##### Source information #####

-- ==== Sys2Proof/Machine/Ports.lean ====
section
/-! DEFINITION. Chapter 02: PCIe links and functions, Ethernet ports, fabric connections and their credits, the
sideband. -/
namespace Sys2Proof.Machine

/-! ## Functions and controllers -/

/-- Virtual functions that are there in the arrangement of the links (R60): 511 of link A, or 255 of it and 256 of link B. -/
def vfExists (s : State) (f : Nat) : Bool :=
  if s.host.split then (1 ≤ f && f ≤ 255) || (compFn < f && f ≤ compFn + 256) else 1 ≤ f && f ≤ 511

/-- Has boot reached admin-ready (R741)? -/
def adminUp (s : State) : Bool := regFld s PW_STATUS 31 29 == 2 || regFld s PW_STATUS 31 29 == 3

/-- Has boot reached media-ready (R741)? -/
def mediaUp (s : State) : Bool := regFld s PW_STATUS 31 29 == 3

/-- Is hold-up armed (R157)? -/
def armed (s : State) : Bool := regBit s HQ_DURABILITY 31

/-- The composite temperature in kelvin (R782, R787): FR_TEMP.MAX is in two's complement. -/
def kelvin (s : State) : Nat :=
  let v := regFld s FR_TEMP 23 16
  if v < 128 then v + 273 else v + 17

/-- The state code that a controller's parcel has, for readiness (R207). -/
def vfReady (s : State) (fn : Nat) : Bool :=
  match boundParcel s fn with
  | none => false
  | some p => let st := (parGet s p).st
              mediaUp s && (st == .active || st == .frozen)

/-- A controller becomes ready: CSTS.RDY is 1, its VWC is reported for this enable (R129), its admin queue pair stands
at head and tail 0 with the sizes of AQA. -/
def ctrlReady (s : State) (fn : Nat) : State :=
  let s := ctrlMod s fn fun c => { c with rdy := true, vwc := !armed s, wce := true }
  let a := (ctrlGet s fn).aqa
  let sq : Sq := { cqid := 0, depth := bitsOf a 11 0 + 1 }
  let cq : Cq := { depth := bitsOf a 27 16 + 1, vec := some 0 }
  { s with cq := { s.cq with sqs := tabSet s.cq.sqs (qkey fn 0) sq, cqs := tabSet s.cq.cqs (qkey fn 0) cq } }

/-- What a controller reset leaves of a controller: CC but for EN, the admin queue registers; its features return to
their reset values. -/
def ctrlClear (keepCc : Bool) (c : Ctrl) : Ctrl :=
  { parcel := c.parcel, cc := if keepCc then c.cc else 0, aqa := c.aqa, asq := c.asq, acq := c.acq, vwc := c.vwc,
    cfs := c.cfs }

/-- A table without the queues of a function. -/
def dropQueues {α : Type} (t : Table α) (fn : Nat) : Table α := t.filter fun e => e.1 / 65536 != fn

/-- Every queue of a function is deleted. -/
def fnDropQueues (s : State) (fn : Nat) : State :=
  { s with cq := { s.cq with sqs := dropQueues s.cq.sqs fn, cqs := dropQueues s.cq.cqs fn } }

/-- A reset of a physical function's controller and admin queue pair (R67): commands not fetched never are; those in
flight have no path left and complete internally, manager packets running on to the reply cache. -/
def pfReset (s : State) (fn : Nat) : State :=
  let s := (tksWhere s fun t => match t.src with
    | .pcie f _ => f == fn
    | _ => false).foldl tkInternal s
  ctrlMod (fnDropQueues s fn) fn fun c => ctrlClear true { c with cc := c.cc - c.cc % 2 }

/-- PF_FUNCTION_LEVEL_RESET (R67): the controller and its admin queue pair alone, as a CC.EN write from 1 to 0. -/
def execPfFunctionLevelReset (fn : Nat) (s : State) : Res :=
  .next (if isVf fn then s else pfReset s fn)

/-- PF_CC_EN_CLEAR (R67). -/
def execPfCcEnClear (fn : Nat) (s : State) : Res :=
  .next (if !isVf fn && (ctrlGet s fn).cc % 2 == 1 then pfReset s fn else s)

/-- PF_CC_EN_SET (R791): the controller is enabled, and reports ready once admin-ready has been reached. -/
def execPfCcEnSet (fn : Nat) (s : State) : Res :=
  .next (if !isVf fn && (ctrlGet s fn).cc % 2 == 0 then
      let s := ctrlMod s fn fun c => { c with cc := c.cc + 1 }
      if adminUp s then ctrlReady s fn else s
    else s)

/-- CC.EN goes to 0 behind a pending enable of its parcel: the enable still makes the function ready (R170). -/
def enClear (s : State) (fn p : Nat) : State :=
  if (parGet s p).st = .enabling ∧ (ctrlGet s fn).cc % 2 = 1 then parMod s p fun x => { x with enHeld := true } else s

/-- VF_FUNCTION_LEVEL_RESET (R66): the function's own state clears, CC with it, and the bound parcel's reset is
requested; a function of no parcel, or of a parcel that is RETIRING, is reset plainly (R168). -/
def execVfFunctionLevelReset (fn : Nat) (s : State) : Res :=
  .next (if isVf fn then
      let s := fnMod s fn fun _ => {}
      match boundParcel s fn with
      | none => ctrlMod s fn fun _ => {}
      | some p =>
        let s := enClear s fn p
        let s := ctrlMod s fn fun c => { c with cc := 0, rdy := false }
        if (parGet s p).st = .retiring then s else reqReset s p 1 false (.flr fn)
    else s)

/-- VF_CC_EN_CLEAR (R168): CC.EN 1→0 on a bound function requests a parcel reset; CSTS.RDY falls as that takes effect (R207). -/
def execVfCcEnClear (fn : Nat) (s : State) : Res :=
  .next (if isVf fn && (ctrlGet s fn).cc % 2 == 1 then
      match boundParcel s fn with
      | none => s
      | some p =>
        let s := ctrlMod (enClear s fn p) fn fun c => { c with cc := c.cc - 1 }
        if (parGet s p).st = .retiring then s else reqReset s p 2 false .none
    else s)

/-- CC_EN_SET (R207): an unbound function ignores it (R61); a bound one reads it back, and is ready at once where the
parcel is ACTIVE or FROZEN, else it holds it, as the pending enable where the parcel is RESETTING. -/
def execCcEnSet (fn : Nat) (s : State) : Res :=
  .next (if isVf fn && (ctrlGet s fn).cc % 2 == 0 then
      match boundParcel s fn with
      | none => s
      | some p =>
        let s := ctrlMod s fn fun c => { c with cc := c.cc + 1 }
        if vfReady s fn then ctrlReady s fn
        else if (parGet s p).st = .resetting then parMod s p fun x => { x with reqs := x.reqs ++ [.ccEn fn] }
        else s
    else s)

/-! ## Bus Master Enable (R68) and power state (R65) -/

/-- A held ticket proceeds: a held completion is posted (R68). -/
def heldResume (s : State) (i : Nat) : State :=
  let t := tkGet s i
  if t.busy && t.held then
    match t.src with
    | .pcie fn _ =>
      if (fnGet s fn).bme then tkPost (tkMod s i fun t => { t with held := false }) i else s
    | _ => tkPost (tkMod s i fun t => { t with held := false }) i
  else s

/-- HELD_TICKET_RESUME (R68). -/
def execHeldTicketResume (tk : Nat) (s : State) : Res := .next (heldResume s tk)

/-- BUS_MASTER_ENABLE_SET (R68): pending vectors that are open may go out, and held tickets proceed within 2 frames,
each at its HELD_TICKET_RESUME or at a boundary. -/
def execBusMasterEnableSet (fn : Nat) (s : State) : Res :=
  .next (fnMod s fn fun f => { f with bme := true })

/-- BUS_MASTER_ENABLE_CLEAR (R68): no memory request and no fetch for the function; its tickets hold at their data or
completion steps. -/
def execBusMasterEnableClear (fn : Nat) (s : State) : Res :=
  .next (fnMod s fn fun f => { f with bme := false })

/-- PMCSR_D3HOT_WRITE (R65): accepted in the register, changing nothing else. -/
def execPmcsrD3hotWrite (fn : Nat) (s : State) : Res := .next (fnMod s fn fun f => { f with pm := 3 })

/-! ## Links (R69-R71) -/

def linkGet (s : State) : Link → LinkSt
  | .a => s.host.linkA
  | .b => s.host.linkB
def linkPut (s : State) (l : Link) (x : LinkSt) : State :=
  { s with host := match l with
    | .a => { s.host with linkA := x }
    | .b => { s.host with linkB := x } }

/-- The physical function of a link (R59). -/
def linkPf : Link → Nat
  | .a => 0
  | .b => compFn

/-- Is a function on the link? -/
def fnOn (l : Link) (f : Nat) : Bool := onLinkB f == (l == .b)

/-- Is the link there in the arrangement (R59)? -/
def linkExists (s : State) (l : Link) : Bool := l == .a || s.host.split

#####

**Task goal:** Within the records above, each line containing "depth" is to be returned.

**Solution:**
  let sq : Sq := { cqid := 0, depth := bitsOf a 11 0 + 1 }
  let cq : Cq := { depth := bitsOf a 27 16 + 1, vec := some 0 }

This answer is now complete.